Content starts

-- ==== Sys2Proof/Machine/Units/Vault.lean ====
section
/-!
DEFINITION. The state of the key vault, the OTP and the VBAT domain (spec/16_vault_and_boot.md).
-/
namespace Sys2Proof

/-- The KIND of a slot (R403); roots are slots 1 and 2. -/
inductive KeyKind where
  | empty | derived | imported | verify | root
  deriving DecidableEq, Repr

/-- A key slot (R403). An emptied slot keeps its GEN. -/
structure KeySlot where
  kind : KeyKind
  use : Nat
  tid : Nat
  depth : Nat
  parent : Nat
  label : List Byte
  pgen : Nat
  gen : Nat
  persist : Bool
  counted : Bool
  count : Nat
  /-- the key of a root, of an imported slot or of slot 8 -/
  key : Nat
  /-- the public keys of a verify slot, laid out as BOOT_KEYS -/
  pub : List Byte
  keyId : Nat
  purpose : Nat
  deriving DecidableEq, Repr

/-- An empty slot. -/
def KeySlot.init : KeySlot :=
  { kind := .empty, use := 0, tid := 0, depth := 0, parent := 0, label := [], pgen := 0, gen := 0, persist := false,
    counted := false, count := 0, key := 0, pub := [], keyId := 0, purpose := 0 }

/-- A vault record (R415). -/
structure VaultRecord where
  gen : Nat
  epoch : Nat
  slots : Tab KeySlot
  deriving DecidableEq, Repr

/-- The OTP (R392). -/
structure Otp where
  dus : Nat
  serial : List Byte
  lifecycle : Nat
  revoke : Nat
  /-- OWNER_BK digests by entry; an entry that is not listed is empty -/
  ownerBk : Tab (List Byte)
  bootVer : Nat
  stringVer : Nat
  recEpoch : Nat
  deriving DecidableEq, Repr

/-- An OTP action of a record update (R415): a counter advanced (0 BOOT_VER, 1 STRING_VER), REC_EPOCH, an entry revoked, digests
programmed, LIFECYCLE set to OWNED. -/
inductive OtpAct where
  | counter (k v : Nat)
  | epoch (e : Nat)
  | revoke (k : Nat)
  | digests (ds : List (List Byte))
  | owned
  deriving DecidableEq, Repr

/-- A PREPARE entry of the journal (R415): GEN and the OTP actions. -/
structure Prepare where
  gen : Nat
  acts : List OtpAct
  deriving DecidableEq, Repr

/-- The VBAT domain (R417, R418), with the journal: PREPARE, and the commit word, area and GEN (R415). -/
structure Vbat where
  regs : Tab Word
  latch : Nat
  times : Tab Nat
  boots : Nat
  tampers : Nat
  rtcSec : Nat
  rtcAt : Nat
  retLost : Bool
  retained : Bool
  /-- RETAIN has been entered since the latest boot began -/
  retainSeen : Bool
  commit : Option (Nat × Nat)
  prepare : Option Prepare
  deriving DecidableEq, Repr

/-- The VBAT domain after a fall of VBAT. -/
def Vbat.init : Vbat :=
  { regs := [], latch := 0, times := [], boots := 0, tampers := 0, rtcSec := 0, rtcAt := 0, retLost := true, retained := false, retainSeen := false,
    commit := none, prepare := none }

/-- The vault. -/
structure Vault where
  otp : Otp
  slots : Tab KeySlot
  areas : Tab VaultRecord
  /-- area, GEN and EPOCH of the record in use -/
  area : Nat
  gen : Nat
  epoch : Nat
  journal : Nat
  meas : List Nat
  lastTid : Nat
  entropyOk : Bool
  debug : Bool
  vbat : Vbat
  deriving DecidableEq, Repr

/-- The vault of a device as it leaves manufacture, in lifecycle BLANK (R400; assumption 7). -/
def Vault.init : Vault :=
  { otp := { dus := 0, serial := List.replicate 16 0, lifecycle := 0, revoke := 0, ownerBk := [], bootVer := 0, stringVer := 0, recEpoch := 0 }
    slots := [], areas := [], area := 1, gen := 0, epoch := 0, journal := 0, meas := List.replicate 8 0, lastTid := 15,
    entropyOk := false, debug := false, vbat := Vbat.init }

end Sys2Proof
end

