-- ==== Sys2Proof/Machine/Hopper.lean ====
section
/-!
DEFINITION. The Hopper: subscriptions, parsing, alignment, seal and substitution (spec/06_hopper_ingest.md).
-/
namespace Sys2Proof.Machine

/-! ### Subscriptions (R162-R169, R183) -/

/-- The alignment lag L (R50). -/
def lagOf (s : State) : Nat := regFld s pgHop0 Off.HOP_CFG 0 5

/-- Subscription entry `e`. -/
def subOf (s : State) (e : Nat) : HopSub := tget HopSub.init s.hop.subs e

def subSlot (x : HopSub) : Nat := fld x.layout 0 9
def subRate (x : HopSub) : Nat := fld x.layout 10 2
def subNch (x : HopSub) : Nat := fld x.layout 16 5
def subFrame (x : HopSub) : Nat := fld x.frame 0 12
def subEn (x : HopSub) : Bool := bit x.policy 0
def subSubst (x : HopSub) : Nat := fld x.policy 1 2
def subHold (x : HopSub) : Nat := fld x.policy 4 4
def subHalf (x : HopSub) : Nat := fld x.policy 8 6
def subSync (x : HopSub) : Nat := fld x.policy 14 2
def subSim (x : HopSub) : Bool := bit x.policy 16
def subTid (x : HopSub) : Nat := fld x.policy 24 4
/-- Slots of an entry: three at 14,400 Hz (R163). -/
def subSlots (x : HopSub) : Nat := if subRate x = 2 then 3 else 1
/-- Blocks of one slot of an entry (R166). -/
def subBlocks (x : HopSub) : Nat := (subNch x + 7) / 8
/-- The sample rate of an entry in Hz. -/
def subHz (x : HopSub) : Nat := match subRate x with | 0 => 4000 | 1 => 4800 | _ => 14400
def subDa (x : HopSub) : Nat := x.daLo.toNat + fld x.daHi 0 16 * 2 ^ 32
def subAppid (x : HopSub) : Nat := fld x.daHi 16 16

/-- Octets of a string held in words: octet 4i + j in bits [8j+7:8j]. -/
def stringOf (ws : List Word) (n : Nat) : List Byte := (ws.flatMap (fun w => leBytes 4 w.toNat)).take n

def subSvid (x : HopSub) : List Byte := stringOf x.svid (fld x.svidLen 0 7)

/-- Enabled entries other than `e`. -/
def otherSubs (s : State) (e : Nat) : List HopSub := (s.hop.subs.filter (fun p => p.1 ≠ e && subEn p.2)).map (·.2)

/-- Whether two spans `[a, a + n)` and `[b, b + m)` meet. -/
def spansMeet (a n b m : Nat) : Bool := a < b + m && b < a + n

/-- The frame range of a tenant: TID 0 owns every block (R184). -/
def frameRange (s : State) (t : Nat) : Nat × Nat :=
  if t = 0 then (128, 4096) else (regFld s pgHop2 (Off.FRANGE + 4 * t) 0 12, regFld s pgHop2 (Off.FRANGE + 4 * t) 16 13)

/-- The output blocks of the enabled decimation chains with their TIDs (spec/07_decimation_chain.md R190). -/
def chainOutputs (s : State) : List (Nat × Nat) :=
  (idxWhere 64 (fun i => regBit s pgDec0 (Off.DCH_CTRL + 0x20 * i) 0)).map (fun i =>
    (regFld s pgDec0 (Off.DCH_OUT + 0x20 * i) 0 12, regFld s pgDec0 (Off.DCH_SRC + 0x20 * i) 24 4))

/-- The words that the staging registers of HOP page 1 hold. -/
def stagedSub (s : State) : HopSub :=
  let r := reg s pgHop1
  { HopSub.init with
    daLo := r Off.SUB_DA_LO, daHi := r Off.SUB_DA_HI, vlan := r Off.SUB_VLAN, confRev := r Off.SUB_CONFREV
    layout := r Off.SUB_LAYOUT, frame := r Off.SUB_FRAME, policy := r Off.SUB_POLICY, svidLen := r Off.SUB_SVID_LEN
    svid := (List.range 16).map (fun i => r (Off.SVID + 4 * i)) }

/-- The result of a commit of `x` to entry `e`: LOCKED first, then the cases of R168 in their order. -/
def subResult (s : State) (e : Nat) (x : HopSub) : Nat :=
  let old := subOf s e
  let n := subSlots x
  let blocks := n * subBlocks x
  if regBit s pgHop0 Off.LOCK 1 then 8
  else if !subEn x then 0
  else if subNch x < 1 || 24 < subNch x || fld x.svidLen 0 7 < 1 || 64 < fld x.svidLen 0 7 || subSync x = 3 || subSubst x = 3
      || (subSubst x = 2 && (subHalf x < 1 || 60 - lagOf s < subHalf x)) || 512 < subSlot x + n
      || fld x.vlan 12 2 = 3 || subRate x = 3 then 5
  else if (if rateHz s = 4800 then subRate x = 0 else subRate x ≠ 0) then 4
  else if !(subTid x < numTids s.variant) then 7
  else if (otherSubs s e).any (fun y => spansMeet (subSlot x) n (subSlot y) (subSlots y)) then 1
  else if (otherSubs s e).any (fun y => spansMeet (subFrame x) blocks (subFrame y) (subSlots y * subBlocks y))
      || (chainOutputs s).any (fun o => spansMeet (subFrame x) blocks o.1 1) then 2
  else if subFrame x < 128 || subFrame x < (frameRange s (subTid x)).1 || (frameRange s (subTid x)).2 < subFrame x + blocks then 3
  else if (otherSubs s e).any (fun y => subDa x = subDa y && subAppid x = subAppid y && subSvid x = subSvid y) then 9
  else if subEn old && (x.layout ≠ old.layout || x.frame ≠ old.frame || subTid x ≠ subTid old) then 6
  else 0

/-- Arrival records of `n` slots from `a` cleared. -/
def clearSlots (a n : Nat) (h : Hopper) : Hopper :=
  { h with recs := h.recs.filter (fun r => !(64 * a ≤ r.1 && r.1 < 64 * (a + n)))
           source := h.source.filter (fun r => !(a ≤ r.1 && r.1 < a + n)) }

Content ends
Content starts

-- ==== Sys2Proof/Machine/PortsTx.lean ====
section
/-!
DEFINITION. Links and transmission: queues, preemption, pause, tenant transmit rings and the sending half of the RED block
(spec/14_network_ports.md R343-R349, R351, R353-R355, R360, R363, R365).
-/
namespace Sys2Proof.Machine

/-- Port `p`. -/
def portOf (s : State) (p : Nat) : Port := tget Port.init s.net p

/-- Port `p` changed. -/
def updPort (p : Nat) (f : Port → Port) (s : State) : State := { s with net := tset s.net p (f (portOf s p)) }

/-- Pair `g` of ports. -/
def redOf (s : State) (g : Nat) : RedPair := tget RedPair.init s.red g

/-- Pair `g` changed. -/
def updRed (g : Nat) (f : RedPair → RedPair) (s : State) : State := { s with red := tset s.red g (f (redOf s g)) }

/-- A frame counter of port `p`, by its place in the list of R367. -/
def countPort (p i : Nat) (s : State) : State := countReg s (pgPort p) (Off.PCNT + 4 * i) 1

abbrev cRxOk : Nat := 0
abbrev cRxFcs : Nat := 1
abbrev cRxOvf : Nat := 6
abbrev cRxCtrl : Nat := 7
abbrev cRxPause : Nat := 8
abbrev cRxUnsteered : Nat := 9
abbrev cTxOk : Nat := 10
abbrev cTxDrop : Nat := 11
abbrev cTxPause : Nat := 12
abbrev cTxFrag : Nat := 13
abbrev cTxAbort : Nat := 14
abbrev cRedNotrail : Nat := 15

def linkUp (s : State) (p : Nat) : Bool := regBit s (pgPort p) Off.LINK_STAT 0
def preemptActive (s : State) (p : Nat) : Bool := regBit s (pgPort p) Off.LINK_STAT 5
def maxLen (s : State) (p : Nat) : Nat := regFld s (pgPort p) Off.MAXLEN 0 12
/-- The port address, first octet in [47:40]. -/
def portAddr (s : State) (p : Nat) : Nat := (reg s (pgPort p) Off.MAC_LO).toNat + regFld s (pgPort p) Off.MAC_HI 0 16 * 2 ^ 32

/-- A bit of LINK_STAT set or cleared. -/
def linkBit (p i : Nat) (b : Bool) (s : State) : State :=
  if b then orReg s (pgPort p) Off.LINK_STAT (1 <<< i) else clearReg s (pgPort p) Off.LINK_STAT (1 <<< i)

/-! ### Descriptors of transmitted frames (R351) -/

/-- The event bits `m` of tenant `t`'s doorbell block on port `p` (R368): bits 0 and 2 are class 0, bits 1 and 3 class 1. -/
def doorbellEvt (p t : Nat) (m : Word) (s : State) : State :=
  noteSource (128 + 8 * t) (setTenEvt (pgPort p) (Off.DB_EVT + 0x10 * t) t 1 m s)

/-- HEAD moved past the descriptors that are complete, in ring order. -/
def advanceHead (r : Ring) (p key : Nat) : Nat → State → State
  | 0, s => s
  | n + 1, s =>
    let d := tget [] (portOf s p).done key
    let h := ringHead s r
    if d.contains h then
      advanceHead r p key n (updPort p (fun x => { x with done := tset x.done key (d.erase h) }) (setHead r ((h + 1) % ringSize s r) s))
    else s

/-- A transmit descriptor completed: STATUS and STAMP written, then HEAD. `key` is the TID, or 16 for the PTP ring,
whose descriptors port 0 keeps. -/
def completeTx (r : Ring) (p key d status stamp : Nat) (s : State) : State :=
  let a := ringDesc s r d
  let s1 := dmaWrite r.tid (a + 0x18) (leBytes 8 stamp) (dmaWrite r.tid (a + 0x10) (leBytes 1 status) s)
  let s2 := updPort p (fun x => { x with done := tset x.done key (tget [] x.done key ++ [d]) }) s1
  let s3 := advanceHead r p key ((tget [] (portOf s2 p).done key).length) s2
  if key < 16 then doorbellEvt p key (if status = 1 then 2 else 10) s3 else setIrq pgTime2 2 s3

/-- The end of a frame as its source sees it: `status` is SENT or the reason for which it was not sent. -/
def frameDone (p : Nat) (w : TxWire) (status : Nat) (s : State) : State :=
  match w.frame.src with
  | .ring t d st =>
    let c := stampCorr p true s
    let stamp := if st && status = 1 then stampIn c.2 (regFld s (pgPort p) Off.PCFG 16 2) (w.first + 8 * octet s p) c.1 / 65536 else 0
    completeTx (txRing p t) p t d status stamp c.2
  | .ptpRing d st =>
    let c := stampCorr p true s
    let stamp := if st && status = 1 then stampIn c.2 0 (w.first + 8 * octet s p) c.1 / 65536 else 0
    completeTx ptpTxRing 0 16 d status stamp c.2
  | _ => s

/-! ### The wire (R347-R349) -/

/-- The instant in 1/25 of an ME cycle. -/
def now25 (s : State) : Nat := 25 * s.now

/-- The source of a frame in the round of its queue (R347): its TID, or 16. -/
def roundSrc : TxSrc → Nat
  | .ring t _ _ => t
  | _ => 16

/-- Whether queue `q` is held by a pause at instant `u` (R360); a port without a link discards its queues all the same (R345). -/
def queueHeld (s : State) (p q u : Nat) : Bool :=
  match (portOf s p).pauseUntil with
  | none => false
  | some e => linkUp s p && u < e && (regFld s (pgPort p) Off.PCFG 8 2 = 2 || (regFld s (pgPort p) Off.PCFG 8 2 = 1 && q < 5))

Content ends

## What the task asks
All that is wanted is a faithful reproduction of the line above with "advanceHead r p key n", the line with "let a := ringDesc s r d", and every line in between.

## Response to this task
      advanceHead r p key n (updPort p (fun x => { x with done := tset x.done key (d.erase h) }) (setHead r ((h + 1) % ringSize s r) s))
    else s

/-- A transmit descriptor completed: STATUS and STAMP written, then HEAD. `key` is the TID, or 16 for the PTP ring,
whose descriptors port 0 keeps. -/
def completeTx (r : Ring) (p key d status stamp : Nat) (s : State) : State :=
  let a := ringDesc s r d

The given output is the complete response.